Bonnet R, Bertin H, Delemazure A S, Clairand R, Mercier J, Corre P
Clinique de chirurgie maxillo-faciale et de stomatologie, centre hospitalier universitaire de Nantes, 1, place Alexis-Ricordeau, 44093 Nantes, France.
Service d'imagerie médicale, centre hospitalier universitaire de Nantes, 1, place Alexis-Ricordeau, 44093 Nantes, France.
Rev Stomatol Chir Maxillofac Chir Orale. 2014 Jun;115(3):188-91. doi: 10.1016/j.revsto.2014.03.006. Epub 2014 May 3.
Churg-Strauss syndrome is a rare systemic vascularitis. This disease causes eosinophilic tissue infiltration. The most frequent manifestations are cortico-dependent asthma, mono- or polyneuropathy, paranasal sinus polyposis, and digestive and renal dysfunction. Salivary glands are very rarely involved.
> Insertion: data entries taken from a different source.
theorem State.enterService_goes {cl : Bool} {r s : State} (h : r.Goes cl s) :
    r.Goes cl (State.enterService s) := by
  unfold State.enterService
  repeat' first
    | with_reducible assumption
    | intro _
    | (extract_lets +onlyGivenNames t; refine State.Goes.cut (cl := cl) (r := r) (t := t) ?_ fun ht => ?_; subst t; rotate_left; clear_value t)
    | extract_lets +onlyGivenNames _
    | with_reducible apply State.setNum_goes
    | with_reducible apply State.modFw_goes
    | with_reducible apply State.record_goes
    | with_reducible apply State.raise_goes
    | with_reducible apply State.settleError_goes
    | with_reducible refine State.Goes.snd ?_ (by with_reducible assumption)
    | with_reducible refine State.Goes.fst ?_ (by with_reducible assumption)
    | with_reducible refine State.Goes.thd ?_ (by with_reducible assumption)
    | split

theorem startAct_goes {cl : Bool} {r s : State} (h : r.Goes cl s) {w : Write} {v : OdVal} :
    r.Goes cl (startAct w v s).2 := by
  unfold startAct
  repeat' first
    | with_reducible assumption
    | intro _
    | with_reducible apply guarded_goes
    | with_reducible apply always_goes
    | with_reducible apply State.enterService_goes

theorem storeAllAct_goes {cl : Bool} {r s : State} (h : r.Goes cl s) {w : Write} {v : OdVal} :
    r.Goes cl (storeAllAct w v s).2 := by
  unfold storeAllAct
  repeat' first
    | with_reducible assumption
    | intro _
    | with_reducible apply always_goes
    | with_reducible apply State.storeSettings_goes

theorem restoreAct_goes {cl : Bool} {r s : State} (h : r.Goes cl s) {w : Write} {v : OdVal} :
    r.Goes cl (restoreAct w v s).2 := by
  unfold restoreAct
  repeat' first
    | with_reducible assumption
    | intro _
    | with_reducible apply always_goes
    | with_reducible apply State.modFw_goes

theorem State.claim_goes {cl : Bool} {r s : State} (h : r.Goes cl s) {q : Requester} {mask : Nat} : r.Goes cl (s.claim q mask).2 := by
  unfold State.claim
  dsimp only
  split
  · exact State.bump_goes h
  · apply State.restartLease_goes
    apply State.modReq_goes
    exact State.Goes.of (s := s.draw.2) (State.draw_goes h) rfl rfl rfl rfl rfl rfl rfl rfl id fun _ => id

theorem claimAct_goes {cl : Bool} {r s : State} (h : r.Goes cl s) {w : Write} {v : OdVal} :
    r.Goes cl (claimAct w v s).2 := by
  unfold claimAct
  repeat' first
    | with_reducible assumption
    | intro _
    | with_reducible apply State.expireBefore_goes
    | with_reducible apply State.claim_goes

theorem State.claimTie_goes {cl : Bool} {r s : State} (h : r.Goes cl s) {w : Write} {b other : Bytes} : r.Goes cl (s.claimTie w b other) := by
  unfold State.claimTie
  extract_lets w' t contends first mine u od
  have h1 : r.Goes cl t := State.expireBefore_goes (State.atCycle_goes h)
  have hf : ∀ w w' b b', r.Goes cl (first w w' b b') := fun _ _ _ _ =>
    State.odRun_goes (State.odRun_goes h1 fun _ _ _ h => claimAct_goes h) fun _ _ _ h => claimAct_goes h
  have hu : r.Goes cl u := State.Goes.ite (fun _ => hf ..) fun _ => hf ..
  split
  · split
    · exact hf ..
    · exact State.Goes.of (s := u) hu rfl rfl rfl rfl rfl rfl rfl rfl id fun _ => id
  · exact hf ..

theorem State.mismatch_goes {cl : Bool} {r s : State} (h : r.Goes cl s) {q : Requester} :
    r.Goes cl (State.mismatch s q) := by
  unfold State.mismatch
  repeat' first
    | with_reducible assumption
    | intro _
    | (extract_lets +onlyGivenNames t; refine State.Goes.cut (cl := cl) (r := r) (t := t) ?_ fun ht => ?_; subst t; rotate_left; clear_value t)
    | extract_lets +onlyGivenNames _
    | with_reducible apply State.bump_goes
    | with_reducible apply State.raiseOnce_goes
    | with_reducible apply State.modReq_goes
    | with_reducible apply State.raise_goes
    | with_reducible refine State.Goes.snd ?_ (by with_reducible assumption)
    | with_reducible refine State.Goes.fst ?_ (by with_reducible assumption)
    | with_reducible refine State.Goes.thd ?_ (by with_reducible assumption)
    | split

theorem tokenAct_goes {cl : Bool} {r s : State} (h : r.Goes cl s) {f : State → Requester → State} {w : Write} {v : OdVal} (hf : ∀ t a1, r.Goes cl t → r.Goes cl (f t a1)) :
    r.Goes cl (tokenAct f w v s).2 := by
  unfold tokenAct
  repeat' first
    | with_reducible assumption
    | intro _
    | extract_lets +onlyGivenNames _
    | with_reducible apply hf
    | with_reducible apply State.mismatch_goes
    | with_reducible refine State.Goes.snd ?_ (by with_reducible assumption)
    | with_reducible refine State.Goes.fst ?_ (by with_reducible assumption)
    | with_reducible refine State.Goes.thd ?_ (by with_reducible assumption)
    | with_reducible apply Act.ite_goes
    | split

theorem releaseAct_goes {cl : Bool} {r s : State} (h : r.Goes cl s) {w : Write} {v : OdVal} :
    r.Goes cl (releaseAct w v s).2 := by
  unfold releaseAct
  repeat' first
    | with_reducible assumption
    | intro _
    | with_reducible apply tokenAct_goes
    | with_reducible apply State.freeDomains_goes

theorem renewAct_goes {cl : Bool} {r s : State} (h : r.Goes cl s) {w : Write} {v : OdVal} :
    r.Goes cl (renewAct w v s).2 := by
  unfold renewAct
  repeat' first
    | with_reducible assumption
    | intro _
    | with_reducible apply tokenAct_goes
    | with_reducible apply State.restartLease_goes

theorem State.leaseEnds_goes {cl : Bool} {r s : State} (h : r.Goes cl s) {q : Requester} :
    r.Goes cl (State.leaseEnds s q) := by
  unfold State.leaseEnds
  repeat' first
    | with_reducible assumption
    | intro _
    | with_reducible apply State.atCycle_goes
    | with_reducible apply State.expireLease_goes
    | split

theorem State.limitEnds_goes {cl : Bool} {r s : State} (h : r.Goes cl s) {q : Requester} :
    r.Goes cl (State.limitEnds s q) := by
  unfold State.limitEnds
  repeat' first
    | with_reducible assumption
    | intro _
    | with_reducible apply State.atCycle_goes
    | with_reducible apply State.modReq_goes
    | with_reducible refine State.Goes.snd ?_ (by with_reducible assumption)
    | with_reducible refine State.Goes.fst ?_ (by with_reducible assumption)
    | with_reducible refine State.Goes.thd ?_ (by with_reducible assumption)
    | split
We describe a case of CSS in a patient presenting with bilateral parotid swelling. The morphological study of salivary glands revealed an unusual thickening of the salivary duct walls.
Salivary gland involvement in Churg and Strauss syndrome can be difficult to demonstrate histologically; it does not usually present in the clinical foreground of the disease, and can be a source of misdiagnosis. The biopsy should be performed in the symptomatic gland, away from any previous corticoid treatment.
变应性肉芽肿性血管炎是一种罕见的系统性血管炎。这种疾病会导致嗜酸性粒细胞组织浸润。最常见的表现是皮质激素依赖型哮喘、单神经或多神经病、鼻旁窦息肉病以及消化和肾功能障碍。唾液腺极少受累。
我们描述了一例以双侧腮腺肿大为表现的变应性肉芽肿性血管炎患者。唾液腺的形态学研究显示唾液腺导管壁出现异常增厚。
变应性肉芽肿性血管炎累及唾液腺在组织学上可能难以证实;它通常不出现在该疾病的临床主要表现中,并且可能是误诊的一个原因。活检应在有症状的腺体进行,且要远离之前的任何皮质类固醇治疗。